To Editor, Commercial & Financial Chronicle [Letter 476]

Item Reference Code: 091_18x_032_001

Date(s) of creation

May 26, 1961


Editor of the Commercial & Financial Chronicle


The Commercial & Financial Chronicle was a weekly business newspaper, founded in 1865 and modeled on The Economist. Never nearing the circulation of the Wall Street Journal, it ceased operation in 1987.

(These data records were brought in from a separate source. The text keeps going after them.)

@[simp] theorem State.complete_status : (s.complete).status = { s.status with busy := false, done := true } := rfl
@[simp] theorem State.complete_inLen : (s.complete).inLen = s.inLen := rfl
@[simp] theorem State.complete_workLen : (s.complete).workLen = s.workLen := rfl
@[simp] theorem State.complete_outLen : (s.complete).outLen = s.outLen := rfl
@[simp] theorem State.complete_hdr : (s.complete).hdr = s.hdr := rfl
@[simp] theorem State.complete_pair : (s.complete).pair = s.pair := rfl
@[simp] theorem State.complete_bestCount : (s.complete).bestCount = s.bestCount := rfl
@[simp] theorem State.complete_errInfo : (s.complete).errInfo = s.errInfo := rfl
@[simp] theorem State.complete_bufIn : (s.complete).bufIn = s.bufIn := rfl
@[simp] theorem State.complete_bufWork : (s.complete).bufWork = s.bufWork := rfl
@[simp] theorem State.complete_bufOut : (s.complete).bufOut = s.bufOut := rfl
@[simp] theorem State.complete_hist : (s.complete).hist = s.hist := rfl
@[simp] theorem State.complete_used : (s.complete).used = s.used := rfl
@[simp] theorem State.complete_rp : (s.complete).rp = s.rp := rfl
@[simp] theorem State.complete_runLen : (s.complete).runLen = s.runLen := rfl
@[simp] theorem State.complete_curV : (s.complete).curV = s.curV := rfl
@[simp] theorem State.complete_prev : (s.complete).prev = s.prev := rfl
@[simp] theorem State.complete_scan : (s.complete).scan = s.scan := rfl
@[simp] theorem State.complete_phase : (s.complete).phase = s.phase := rfl
@[simp] theorem State.complete_params : (s.complete).params = s.params := rfl
@[simp] theorem State.complete_activity : (s.complete).activity = .idle := rfl
@[simp] theorem State.complete_schedule : (s.complete).schedule = s.schedule := rfl
@[simp] theorem State.complete_readData : (s.complete).readData = s.readData := rfl
@[simp] theorem State.complete_freeCount : (s.complete).freeCount = s.freeCount := rfl
@[simp] theorem State.complete_epoch : (s.complete).epoch = s.epoch := rfl

end

section
variable (s : State) (e : ErrorKind) (info : Word)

This letter was previously published only on the Ayn Rand Institute website.

[Page 1]
36 East 36th St.
New York 16, N.Y.

May 26, 1961

The Editor
The Commercial and Financial Chronicle
25 Park Place
New York 7, N.Y.

Dear Sir:

In the May 4, 1961, issue of The Commercial and Financial Chronicle, there appeared a review, by Mr. John Dutton, of my book FOR THE NEW INTELLECTUAL: THE PHILOSOPHY OF AYN RAND. I wish to register my emphatic objection to Mr. Dutton’s literary procedure which I find incomprehensible: for some reason or motive unknown to me, about half of the review consists of statements attributed to me and presented in quotation marks, statements which I have never made and which are not contained in my book nor in anything else I have ever written.

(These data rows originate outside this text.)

/-- One byte of the sweep (40 R120). -/
theorem analyzeByte_swept {s : State} {k : Nat} {h : Hist} {u : Used} {m : Word} {p : Pair} {pv : Byte}
    (hk : k + 1 < 2 ^ 32) (hprev : 1 ≤ k → pv = s.byteAt .inp (k - 1))
    (hs : Swept s (s.bytes .inp 0 k) h u m p) :
    ∃ h' u' m' p', analyzeByte (s.analysis h u m p (BitVec.ofNat 32 k) pv) =
        s.analysis h' u' m' p' (BitVec.ofNat 32 (k + 1)) (s.byteAt .inp k) ∧
      Swept s (s.bytes .inp 0 (k + 1)) h' u' m' p' := by
  have hkn : (BitVec.ofNat 32 k).toNat = k := by rw [BitVec.toNat_ofNat]; omega
  have hadd : BitVec.ofNat 32 k + BitVec.ofNat 32 1 = BitVec.ofNat 32 (k + 1) := (BitVec.ofNat_add ..).symm
  have hcur : (s.analysis h u m p (BitVec.ofNat 32 k) pv).cur .inp = s.byteAt .inp k := by
    show (s.analysis h u m p (BitVec.ofNat 32 k) pv).byteAt .inp (BitVec.ofNat 32 k).toNat = _
    rw [hkn]; rfl
  have hbytes := State.bytes_succ_last s .inp 0 k
  rw [Nat.zero_add] at hbytes
  have hused : ∀ v, (u.mark (s.byteAt .inp k)).read s.epoch v = decide (v ∈ s.bytes .inp 0 (k + 1)) := by
    intro v
    rw [Used.read_mark, hs.used, hbytes]
    have he : v = s.byteAt .inp k ↔ s.byteAt .inp k = v := eq_comm
    simp [he]
  cases k with
  | zero =>
    refine ⟨h, u.mark (s.byteAt .inp 0), m, p, ?_, ?_⟩
    · have hno : sweepPair (s.byteAt .inp 0) (markUsed (s.byteAt .inp 0) (s.analysis h u m p (BitVec.ofNat 32 0) pv)) =
          markUsed (s.byteAt .inp 0) (s.analysis h u m p (BitVec.ofNat 32 0) pv) :=
        if_neg (show ¬1 ≤ (BitVec.ofNat 32 0).toNat by simp)
      unfold analyzeByte
      rw [hcur, hno]
      rfl
    · have hl : s.bytes .inp 0 (0 + 1) = [s.byteAt .inp 0] := hbytes
      refine ⟨hs.histOk, hs.histFill, fun a b => ?_, hs.usedFill, hused, ?_⟩
      · rw [hs.count, hl]; rfl
      · have h0 := hs.best.none rfl
        rw [hl, h0.1, h0.2]
        exact Codec.bestIs_singleton _
  | succ j =>
    have hpv : pv = s.byteAt .inp j := hprev (by omega)
    subst hpv
    have hj := State.bytes_succ_last s .inp 0 j
    rw [Nat.zero_add] at hj
    generalize hy : s.byteAt .inp j = y at *
    generalize hx : s.byteAt .inp (j + 1) = x at *
    generalize hL : s.bytes .inp 0 j = L at *
    have hlen : L.length = j := by rw [← hL, State.length_bytes]
    have hcnt := hs.count y x
    have hbound : Codec.pairCount (s.bytes .inp 0 (j + 1)) (y, x) ≤ j := by
      have := Codec.pairCount_le (s.bytes .inp 0 (j + 1)) (y, x)
      rwa [State.length_bytes] at this
    have hn : (h.read s.epoch (pairIndex y x) + 1#32).toNat = Codec.pairCount (s.bytes .inp 0 (j + 1)) (y, x) + 1 := by
      rw [BitVec.toNat_add, hcnt]
      have : (1#32).toNat = 1 := rfl
      omega
    refine ⟨h.write (pairIndex y x) (h.read s.epoch (pairIndex y x) + 1#32), u.mark x,
      if m.toNat < (h.read s.epoch (pairIndex y x) + 1#32).toNat then h.read s.epoch (pairIndex y x) + 1#32 else m,
      if m.toNat < (h.read s.epoch (pairIndex y x) + 1#32).toNat then ⟨y, x⟩ else p, ?_, ?_⟩
    · have hyes : sweepPair x (markUsed x (s.analysis h u m p (BitVec.ofNat 32 (j + 1)) y)) =
          countPair x (markUsed x (s.analysis h u m p (BitVec.ofNat 32 (j + 1)) y)) :=
        if_pos (show 1 ≤ (BitVec.ofNat 32 (j + 1)).toNat by omega)
      unfold analyzeByte
      rw [hcur, hyes, ← hadd]
      unfold countPair keepBest
      by_cases hlt : m.toNat < (h.read s.epoch (pairIndex y x) + 1#32).toNat
      · rw [if_pos hlt, if_pos hlt]
        erw [if_pos hlt]
        rfl
      · rw [if_neg hlt, if_neg hlt]
        erw [if_neg hlt]
        rfl
    · refine ⟨HistOk.write hs.histOk (pairIndex_lt y x) _, by rw [Hist.fill_write]; exact hs.histFill, fun a b => ?_,
        hs.usedFill, hused, ?_⟩
      · rw [Hist.read_write hs.histOk.1]
        have hc : Codec.pairCount (s.bytes .inp 0 (j + 1 + 1)) (a, b) =
            Codec.pairCount (s.bytes .inp 0 (j + 1)) (a, b) + if (a, b) = (y, x) then 1 else 0 := by
          rw [hbytes, hj, Codec.pairCount, Codec.pairs_concat, List.count_append, ← Codec.pairCount]
          by_cases hq : (a, b) = (y, x)
          · rw [hq]; simp
          · rw [if_neg hq, List.count_eq_zero_of_not_mem (by simpa using hq)]
        by_cases hab : (a, b) = (y, x)
        · obtain ⟨rfl, rfl⟩ := Prod.mk.inj hab
          rw [if_pos rfl, hn, hc, if_pos rfl]
        · rw [if_neg fun he => hab (by obtain ⟨rfl, rfl⟩ := pairIndex_inj.1 he; rfl), hs.count, hc, if_neg hab]; rfl
      · rw [hbytes, hj]
        rw [hj] at hn
        have hb := hs.best
        rw [hj] at hb
        have := Codec.BestIs.concat (x := x) hb
        rw [hn]
        split <;> rename_i hlt
        · rw [if_pos hlt, if_pos hlt] at this
          rw [hn]; exact this
        · rw [if_neg hlt, if_neg hlt] at this
          exact this

/-- The sweep from byte `k` on. -/
theorem analyzeSweep_swept {s : State} : ∀ (n k : Nat) (h : Hist) (u : Used) (m : Word) (p : Pair) (pv : Byte),
    k + n < 2 ^ 32 → (1 ≤ k → pv = s.byteAt .inp (k - 1)) → Swept s (s.bytes .inp 0 k) h u m p →
    ∃ h' u' m' p' pv', analyzeSweep n (s.analysis h u m p (BitVec.ofNat 32 k) pv) =
        s.analysis h' u' m' p' (BitVec.ofNat 32 (k + n)) pv' ∧ Swept s (s.bytes .inp 0 (k + n)) h' u' m' p'
  | 0, k, h, u, m, p, pv, _, _, hs => ⟨h, u, m, p, pv, rfl, hs⟩
  | n + 1, k, h, u, m, p, pv, hk, hprev, hs => by
    obtain ⟨h', u', m', p', he, hs'⟩ := analyzeByte_swept (by omega) hprev hs
    obtain ⟨h2, u2, m2, p2, pv2, he2, hs2⟩ := analyzeSweep_swept n (k + 1) h' u' m' p' (s.byteAt .inp k) (by omega)
      (fun _ => rfl) hs'
    have hkn : k + 1 + n = k + (n + 1) := by omega
    rw [hkn] at he2 hs2
    exact ⟨h2, u2, m2, p2, pv2, by rw [analyzeSweep, he]; exact he2, hs2⟩

/-- What the tie rule makes of a finished sweep: only the pair can differ, and it is the pair the rule names (93 UB1). -/
def TieOk (t : TieRule) (l : List Byte) (m : Nat) (p : Byte × Byte) : Prop :=
  match t with
  | .firstToReachMax => Codec.FirstToReach l m p
  | .firstEncountered => Codec.FirstEncountered l m p
  | .lowestIndex => Codec.LowestIndex l m p

theorem firstPairWith_spec {e : Nat} {h : Hist} {m : Word} {P : Byte × Byte → Prop}
    (hP : ∀ a b, h.read e (pairIndex a b) = m ↔ P (a, b)) : ∀ l : List Byte,
    match firstPairWith e h m l with
    | some q => ∃ j, (Codec.pairs l)[j]? = some (q.a, q.b) ∧ P (q.a, q.b) ∧
        ∀ (i : Nat) (r : Byte × Byte), i < j → (Codec.pairs l)[i]? = some r → ¬P r
    | none => ∀ r ∈ Codec.pairs l, ¬P r
  | [] => by simp [firstPairWith, Codec.pairs]
  | [x] => by simp [firstPairWith, Codec.pairs]
  | x :: y :: rest => by
    rw [firstPairWith]
    by_cases hxy : h.read e (pairIndex x y) = m
    · rw [if_pos hxy]
      exact ⟨0, rfl, (hP x y).1 hxy, fun i r hi => by omega⟩
    · rw [if_neg hxy]
      have ih := firstPairWith_spec hP (y :: rest)
      rw [Codec.pairs_cons_cons]
      cases hf : firstPairWith e h m (y :: rest) with
      | none =>
        rw [hf] at ih
        intro r hr
        rcases List.mem_cons.1 hr with rfl | hr
        · exact fun hp => hxy ((hP x y).2 hp)
        · exact ih r hr
      | some q =>
        rw [hf] at ih
        obtain ⟨j, hj, hq, hlow⟩ := ih
        refine ⟨j + 1, by simpa using hj, hq, fun i r hi hr => ?_⟩
        cases i with
        | zero =>
          simp at hr
          subst hr
          exact fun hp => hxy ((hP x y).2 hp)
        | succ i => exact hlow i r (by omega) (by simpa using hr)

The review consists of three columns of print. In paragraph 3, column 1, Mr. Dutton quotes a passage which, except for minor misprints, does come from my book FOR THE NEW INTELLECTUAL. In the next paragraph, Mr. Dutton takes parts of sentences which appear in different parts of my book, but which he puts together, without the customary dots or ellipsis, into a single, embarrassingly unintelligible passage.

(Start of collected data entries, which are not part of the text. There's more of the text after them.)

-- ==== Sys2Proof/Laws/Step.lean ====
section
/-!
SUPPORT. What one step is, by the schedule and by what the core is doing.
-/

namespace Sys2Proof.Machine

variable {s : State}

theorem step_nil (h : s.schedule = []) : step s = coreMove .whole s := by
  unfold step; rw [h]

theorem step_core {g : Grain} {rest : List Move} (h : s.schedule = .core g :: rest) :
    step s = coreMove g { s with schedule := rest } := by
  unfold step; rw [h]

theorem step_host {op : HostOp} {rest : List Move} (h : s.schedule = .host op :: rest) :
    step s = hostMove op { s with schedule := rest } := by
  unfold step; rw [h]

theorem run_succ_next (M : Host.Core) {n : Nat} {s t : M.State} (h : M.step s = .next t) :
    M.run (n + 1) s = M.run n t := by
  rw [Host.Core.run, h]

/-- A run goes on from where its first step leads. -/
theorem run_succ {t : State} (n : Nat) (h : step s = .next t) : Host.Core.run core (n + 1) s = Host.Core.run core n t :=
  run_succ_next core h

theorem run_zero : Host.Core.run core 0 s = .next s := rfl

theorem coreMove_idle (g : Grain) (h : s.activity = .idle) : coreMove g s = .next s := by
  unfold coreMove; rw [h]

theorem coreMove_started (g : Grain) {w : Word} (h : s.activity = .started w) :
    coreMove g s = moveStarted g w s := by
  unfold coreMove; rw [h]

theorem coreMove_header (g : Grain) {c : Bool} (h : s.activity = .header c) : coreMove g s = moveHeader c s := by
  unfold coreMove; rw [h]

theorem coreMove_loaded (g : Grain) {c : Bool} (h : s.activity = .loaded c) : coreMove g s = moveLoaded c s := by
  unfold coreMove; rw [h]

theorem coreMove_stream (g : Grain) {c : Bool} (h : s.activity = .stream c) : coreMove g s = moveStream c s := by
  unfold coreMove; rw [h]

theorem moveStarted_whole {w : Word} {i : Instr} (h : decodeCommand w = .ok i) : moveStarted .whole w s = exec i s := by
  unfold moveStarted; rw [h]

theorem moveStarted_form {w : Word} {i : Instr} (h : decodeCommand w = .ok i) : moveStarted .form w s = enterByForm i s := by
  unfold moveStarted; rw [h]

theorem moveStarted_reserved (g : Grain) {w : Word} (h : w.toNat = 0 ∨ 11 ≤ w.toNat) :
    moveStarted g w s = .next (s.begin.errorComplete .illegalCommand w) := by
  unfold moveStarted; rw [decodeCommand_reserved h]

theorem checkInLen_ok (h : s.inLen.toNat ≤ s.params.capIn.toNat) : checkInLen s = .ok s := by
  unfold checkInLen; rw [if_neg (Nat.not_lt.2 h)]

theorem checkInLen_raised (h : s.params.capIn.toNat < s.inLen.toNat) :
    checkInLen s = .raised .capacityExceeded 0#32 s := by
  unfold checkInLen; rw [if_pos h]

/-- PARSE's tests once `IN_LEN` has passed its own (44 R213). -/
theorem parseTests_eq (h : s.inLen.toNat ≤ s.params.capIn.toNat) :
    parseTests s =
      match decodeHeader (fetchHeader s) with
      | .ok (h, _) => .ok h
      | .error .shortHeader => .error (.invalidFormat, 1#32)
      | .error _ => .error (.invalidFormat, 0#32) := by
  unfold parseTests; exact checkInLen_ok h ▸ rfl

theorem moveHeader_ok {c : Bool} {h : Hdr} (hp : parseTests s = .ok h) :
    moveHeader c s = exec (.hdr h) { s with activity := .loaded c } := by
  unfold moveHeader; rw [hp]

theorem moveHeader_error {c : Bool} {e : ErrorKind} {w : Word} (hp : parseTests s = .error (e, w)) :
    moveHeader c s = .next (s.errorComplete e w) := by
  unfold moveHeader; rw [hp]

theorem moveForm_ok {f : Form} {rest : List Byte} (h : decodeForm s.hdr.marker (fetchForm s) = .ok (f, rest)) :
    moveForm s = exec f.toInstr s := by
  unfold moveForm; rw [h]

theorem moveForm_error {e : DecodeError} (h : decodeForm s.hdr.marker (fetchForm s) = .error e) :
    moveForm s = .next (s.errorComplete .corruptedStream s.rp) := by
  unfold moveForm; rw [h]

theorem moveStream_more (c : Bool) (h : s.more .inp = true) : moveStream c s = moveForm s := by
  unfold moveStream; rw [if_pos h]

theorem moveStream_end (c : Bool) (h : s.more .inp = false) :
    moveStream c s = if c then .next (stage 3#4 unsubstBody s).finish else .next s.complete := by
  unfold moveStream; simp [h]

end Sys2Proof.Machine
end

Thereafter, all the passages purporting to be quotations from my book do not contain a single sentence written by me (paragraphs 2,3,4,5 of column 2, and paragraphs 1,2 of column 3) and do not correspond to anything in my book. These passages are not condensations or paraphrases, they are Mr. Dutton’s own editorializing improvisations on political themes, never seen by me before, yet presented in quotation marks. And the intention to pass them off as my words is emphasized by such inserts as “And Ayn Rand asks:” followed by long paragraphs that are not mine and that bear no resemblance to any writing, language or thought-sequence of mine.

[Page 2]

I must state that the appallingly superficial, journalistic character of the ideas which Mr. Dutton attributes to me has no place in a book on philosophy and that my book does not deal with journalistic topics and is not written in journalistic terms. Some of those allegedly quoted passages contain Mr. Dutton’s own applications of my abstract ideas to current events, and some contain the exact opposite of my ideas. What I am primarily concerned with is the fact that Mr. Dutton has permitted himself to paste my name or, in effect, my signature, on his own writing, without my knowledge and permission (a permission I would never grant to anyone) and that his writing is far below the standard I have set for myself.

Since I have always maintained that ideas must be treated with the same scrupulous precision as financial matters or legal documents, and since I take an enormous amount of time, effort and thought on the formulation of my ideas, Mr. Dutton’s action is extremely embarrassing to me and damaging to my professional reputation. In as much as your newspaper is known for its accuracy and reliability, I feel certain that you will want to correct a misrepresentation of that kind.

I wish to state, for the record, that none of the quotations attributed to me in Mr. Dutton’s review are mine (with the exception of the first one, as noted above)—and that they are not my method of approach, nor my level of thinking, nor my kind of writing.



Ayn Rand

P.S. Please print in full.


On June 15, 1961, the newspaper published “With Apologies to Ayn Rand” by John Dutton, which stated: “My column in the May 4 issue was based on Ayn Rand’s book entitled ‘FOR THE NEW INTELLECTUAL: THE PHILOSOPHY OF AYN RAND,’ published by Random House. Owing to the erroneous use of quotation marks in some instances, what were actually the views of this columnist appeared in print as being specific quotations from Miss Rand’s book. This error is particularly to be regretted in light of the fact that in certain socio-economic areas touched on in my column, my own thinking and philosophy is not shared by Miss Rand.”